As saídas estão em disputa, e a eleição na Alemanha e nos Estados Unidos são exemplos dos dilemas e riscos. Não há mais eleições nacionais. O que fica demonstrado com a vitória de Donald Trump e sua política externa intervencionista e imperialista, que se expressa nas decisões de agravar a guerra comercial e tecnológica com a China e todos os parceiros – sejam eles amigos ou adversários –, pôr fim à guerra da Ucrânia e apoiar abertamente Israel no conflito palestino, estender sua influência e mesmo domínio sobre a Groenlândia, Canadá e o Canal do Panamá, além da decisão de derrotar o governo trabalhista inglês ou de apoiar a extrema direita na Alemanha e em toda Europa, tendo a primeira-ministra da Itália, Georgia Meloni, como líder da articulação conservadora mundial na Europa.
Se cada país e nação cuida de seu destino e soberania, e se a democracia corre o risco com um retrocesso civilizatório, a questão nacional e a questão democrática passam a ser estratégicas e decisivas para todos os países, e mais ainda para o Brasil. Como em outros momentos históricos, temos de articular a questão nacional com a democrática, sem perder de vista os interesses do povo brasileiro e das classes trabalhadoras.
Nossas elites estão articuladas e integradas na hegemonia norte-americana e europeia, que constituíram nossa economia no século 20. Uma economia agravada por sua financeirização extrema, expressa na abertura indiscriminada, privatização e desregulamentação, quando a experiência chinesa e a dos próprios Estados Unidos recomendam colocar o interesse nacional em primeiro lugar e dotar o Estado Nacional de condições para desenvolver e proteger a economia nacional. Esse é um momento decisivo para os setores das nossas elites que se alinharam à frente ampla em 2022 e se opuseram ao risco que Jair Bolsonaro representava para o País. Os retrocessos, neste momento, são igualmente perigosos – e em escala global –, com impacto direto sobre o futuro brasileiro.
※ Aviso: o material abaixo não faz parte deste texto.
-- ==== Sys2Proof/Config.lean ====
section
/-! DEFINITION. Config.lean: the implementation parameters (spec/00_scope.md R6 to R18) as one record, the
values no source gives as constants without a body, and the free inputs of the block's environment
(the transport's answers, R42; the allocation result, R85). What is computed FROM a configuration
(PAGES, N_FB, the selections of R90) is in Machine/Geometry.lean. -/

namespace Sys2Proof

/-- ORIENTATION and the 2-bit register ORIENT (R15, R31). -/
inductive Orientation where
  | identity
  | rotate90
  | rotate180
  | rotate270
  deriving DecidableEq, Repr

/-- What the transport says about a frame when it is asked: `ok` or `fail` (R39), or nothing yet
(`pending`, R41). -/
inductive Answer where
  | ok
  | fail
  | pending
  deriving DecidableEq, Repr, Inhabited

/-- A row of GEOMETRY_TABLE (R11). -/
structure GeometryEntry where
  width : Nat
  height : Nat
  comPins : Byte
  contrastInternal : Byte
  contrastExternal : Byte
  deriving DecidableEq, Repr

/-- A splash blit `(x, y, src_base, w, h)` (R14). -/
structure SplashBlit where
  x : Int
  y : Int
  srcBase : Nat
  w : Int
  h : Int
  deriving DecidableEq, Repr

/-- The controller command bytes the source names without a value (R18, R57). -/
structure CommandBytes where
  displayOff : Byte
  setClockDiv : Byte
  clockDivValue : Byte
  setMultiplex : Byte
  setDisplayOffset : Byte
  setStartLine : Byte
  chargePump : Byte
  cpSelectInternal : Byte
  memoryMode : Byte
  memoryModeValue : Byte
  segRemap : Byte
  comScanDec : Byte
  setComPins : Byte
  setContrast : Byte
  setPrecharge : Byte
  prechargeExternal : Byte
  prechargeInternal : Byte
  setVcomDetect : Byte
  vcomValue : Byte
  displayAllOnResume : Byte
  normalDisplay : Byte
  deactivateScroll : Byte
  displayOn : Byte
  deriving DecidableEq, Repr, Inhabited

/-- The configuration record of one launch (R6 to R18). Every field is a parameter of the hardware: no
operation changes it. -/
structure Config where
  /-- `W` (R6). -/
  width : Nat
  /-- `H` (R6). -/
  height : Nat
  /-- `BUS_ADDR` (R9). -/
  busAddr : Byte
  /-- `BUS_CHANNEL`: opaque; the block passes it on and never reads it (R9). -/
  busChannel : Nat
  /-- `COL_LOW` (R10). -/
  colLow : Byte
  /-- `GEOMETRY_TABLE` (R11). -/
  geometryTable : List GeometryEntry
  /-- `ORIENTATION` (R15). -/
  orientation : Orientation
  /-- `SPLASH` (R14). -/
  splash : List SplashBlit
  /-- `INIT_FRAMING` (R16): the lengths, in order, of the pieces the init stream is cut into. -/
  initFraming : List Nat
  /-- `SRC_SIZE` (R17). -/
  srcSize : Nat
  /-- The command bytes of R18. -/
  commands : CommandBytes
  deriving DecidableEq, Repr

/-- `BUS_ADDR` has no value in the source (R9, 92 D21): no value is fixed. -/
opaque Config.openBusAddr : Byte
/-- `BUS_CHANNEL` is an opaque handle (R9). -/
opaque Config.openBusChannel : Nat
/-- The command bytes the source only names (R18, 92 D13, D24): no value is fixed. -/
opaque Config.openCommands : CommandBytes
/-- `com_pins` of 128x64 is not in the source (R11, 92 D14): no value is fixed. -/
opaque Config.openComPins : Byte
/-- `SRC_SIZE` is an open parameter (R17, 92 D6): no value is fixed. -/
opaque Config.openSrcSize : Nat
/-- `CONTRAST` is unspecified at reset, a draw (R26, R113). -/
opaque Config.resetContrast : Byte
/-- `PWR` is unspecified at reset, a draw (R27, R113). -/
opaque Config.resetPwr : PowerMode
/-- The result of an allocation (`ALLOC_OK`, R85), one draw per value of the counter `State.draws`. -/
opaque Config.allocOk : Nat → Bool
/-- What the transport says when the block asks about the frame it offered (R42), one draw per value of
the counter `State.draws`. -/
opaque Config.transportAnswer : Nat → Answer

/-- The configuration of `State.reset`: the panel the source names, 128x64 (R6), with the defaults the
spec gives (`COL_LOW = 0x00`, no splash, one init frame per group; R10, R14, R16), the two contrasts the
source gives (R58), and every open parameter left without a value. -/
def Config.launch : Config where
  width := 128
  height := 64
  busAddr := Config.openBusAddr
  busChannel := Config.openBusChannel
  colLow := 0x00#8
  geometryTable := [⟨128, 64, Config.openComPins, 0xCF#8, 0x9F#8⟩]
  orientation := .identity
  splash := []
  initFraming := [5, 4, 1, 4, 4, 2, 6]
  srcSize := Config.openSrcSize
  commands := Config.openCommands

end Sys2Proof
end

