-- ==== Sys2Proof/Machine/Geometry.lean ====
section
/-! DEFINITION. Machine/Geometry.lean: what is computed from a configuration (spec/00_scope.md R7, R8, R11;
spec/43_init_sequencer.md R90; spec/30_encoding.md R60, R61). -/

namespace Sys2Proof.Machine

/-- `PAGES = (H + 7) div 8` (R7). -/
def pages (c : Config) : Nat := (c.height + 7) / 8

/-- `N_FB = W * PAGES` (R8). -/
def nFb (c : Config) : Nat := c.width * pages c

/-- The row of GEOMETRY_TABLE at `(W, H)` (R11). -/
def geometry (c : Config) : Option GeometryEntry :=
  c.geometryTable.find? fun e => decide (e.width = c.width ∧ e.height = c.height)

/-- `Contrast(W, H, PWR)` (R90). -/
def contrastFor (g : GeometryEntry) : PowerMode → Byte
  | .internal => g.contrastInternal
  | .external => g.contrastExternal

/-- `CP_SELECT_EXTERNAL` (R57, R90): the source gives it. -/
def cpSelectExternalByte : Byte := 0x10#8

/-- `CPSelect(PWR)` (R90). -/
def cpSelect (c : Config) : PowerMode → Byte
  | .internal => c.commands.cpSelectInternal
  | .external => cpSelectExternalByte

/-- `Precharge(PWR)` (R90). -/
def precharge (c : Config) : PowerMode → Byte
  | .internal => c.commands.prechargeInternal
  | .external => c.commands.prechargeExternal

/-- The multiplex operand `H - 1`, as an unsigned byte (R61). -/
def multiplexByte (c : Config) : Byte := BitVec.ofNat 8 (c.height - 1)

/-- The display offset operand (R57, R87). -/
def displayOffsetByte : Byte := 0x00#8

/-- `COL_HIGH` (R60). -/
def colHighByte : Byte := 0x10#8

/-- `PAGE_SEL(p)` of a page index (R59). -/
def pageSelOf (p : Nat) : Byte := pageSelByte (BitVec.ofNat 4 p)

end Sys2Proof.Machine
end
Os partidos, líderes e movimentos sociais que defendem os interesses populares e nacionais têm um desafio para além de representar as classes trabalhadoras e seus interesses na disputa pela riqueza e distribuição de renda, ou da representação dos interesses de nossas elites não-bolsonaristas e não-extremistas: assumir a defesa da Nação e sua soberania e assegurar a democracia para construir uma maioria nacional que permita defender o Brasil e ao mesmo tempo dar continuidade ao fio da História de um país soberano, democrático e justo.
(*) José Dirceu foi ministro-chefe da Casa Civil no primeiro governo Lula (2003-2005), presidente nacional do Partido dos Trabalhadores e deputado federal por São Paulo.